Very cool. I'm probably going to wrap up this year at VC and transfer to OC to get my Fire Tech degree.


----------



## Newsboy

OC is cool.  I still attend my last 2 classes at VC while taking my EMT and fire courses.  Fire tech is a lot of fun.  As long as your stay on top of the work.  What helped me the most was getting a few ride alongs before starting the fire courses.  Rode with 50s, 23s, 82s, E1, and 54s next week.


----------



## TreySpooner65

Newsboy said:


> OC is cool.  I still attend my last 2 classes at VC while taking my EMT and fire courses.  Fire tech is a lot of fun.  As long as your stay on top of the work.  What helped me the most was getting a few ride alongs before starting the fire courses.  Rode with 50s, 23s, 82s, E1, and 54s next week.



Oh sweet, Yeah I wanna do a ride along too. I'm torn between VC's Paramedic Degree or OCs Fire Tech degree. I'll probably do the Fire tech.


----------



## Newsboy

TreySpooner65 said:


> Oh sweet, Yeah I wanna do a ride along too. I'm torn between VC's Paramedic Degree or OCs Fire Tech degree. I'll probably do the Fire tech.

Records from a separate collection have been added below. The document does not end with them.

-- ==== Sys2Proof/Machine/Arith.lean ====
section
/-! DEFINITION. Table 1, R type (40_arithmetic.md R103 to R112), and `mul` of Table 5 (43_other.md R174). Sources are
read before `x[rd]` is written; nothing is raised (R100). -/

namespace Sys2Proof.Machine

/-- R103. -/
def execAdd (rd rs1 rs2 : Reg) (s : State) : Host.Outcome State Fault Refusal :=
  writeBack rd (s.x rs1 + s.x rs2) s

/-- R104: `rs1` is the minuend. -/
def execSub (rd rs1 rs2 : Reg) (s : State) : Host.Outcome State Fault Refusal :=
  writeBack rd (s.x rs1 - s.x rs2) s

/-- R105. -/
def execAnd (rd rs1 rs2 : Reg) (s : State) : Host.Outcome State Fault Refusal :=
  writeBack rd (s.x rs1 &&& s.x rs2) s

/-- R106. -/
def execOr (rd rs1 rs2 : Reg) (s : State) : Host.Outcome State Fault Refusal :=
  writeBack rd (s.x rs1 ||| s.x rs2) s

/-- R107. -/
def execXor (rd rs1 rs2 : Reg) (s : State) : Host.Outcome State Fault Refusal :=
  writeBack rd (s.x rs1 ^^^ s.x rs2) s

/-- R108. -/
def execSll (rd rs1 rs2 : Reg) (s : State) : Host.Outcome State Fault Refusal :=
  writeBack rd (s.x rs1 <<< shiftAmount (s.x rs2)) s

/-- R109: zeros enter at bit 31. -/
def execSrl (rd rs1 rs2 : Reg) (s : State) : Host.Outcome State Fault Refusal :=
  writeBack rd (s.x rs1 >>> shiftAmount (s.x rs2)) s

/-- R110: copies of the old bit 31 enter. -/
def execSra (rd rs1 rs2 : Reg) (s : State) : Host.Outcome State Fault Refusal :=
  writeBack rd ((s.x rs1).sshiftRight (shiftAmount (s.x rs2))) s

/-- R111: signed (90_conflicts.md C2). -/
def execSlt (rd rs1 rs2 : Reg) (s : State) : Host.Outcome State Fault Refusal :=
  writeBack rd (boolWord (ltSigned (s.x rs1) (s.x rs2))) s

/-- R112: unsigned (90_conflicts.md C2). -/
def execSltu (rd rs1 rs2 : Reg) (s : State) : Host.Outcome State Fault Refusal :=
  writeBack rd (boolWord (ltUnsigned (s.x rs1) (s.x rs2))) s

/-- R174, R176: the low 32 bits of the product. Its presence (`EXT_MUL`) is the decoder's matter (log 30). -/
def execMul (rd rs1 rs2 : Reg) (s : State) : Host.Outcome State Fault Refusal :=
  writeBack rd (s.x rs1 * s.x rs2) s

end Sys2Proof.Machine
end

From what they say the Medic Lic will get you in a department faster.  Plus its not near as much money to do it at VC.  I want to get my FF1 and Medic.  If your going to do a ride along shoot for 54 or 1 for the city.  They seam to get more calls.


----------



## TreySpooner65

Newsboy said:


> From what they say the Medic Lic will get you in a department faster.  Plus its not near as much money to do it at VC.  I want to get my FF1 and Medic.  If your going to do a ride along shoot for 54 or 1 for the city.  They seam to get more calls.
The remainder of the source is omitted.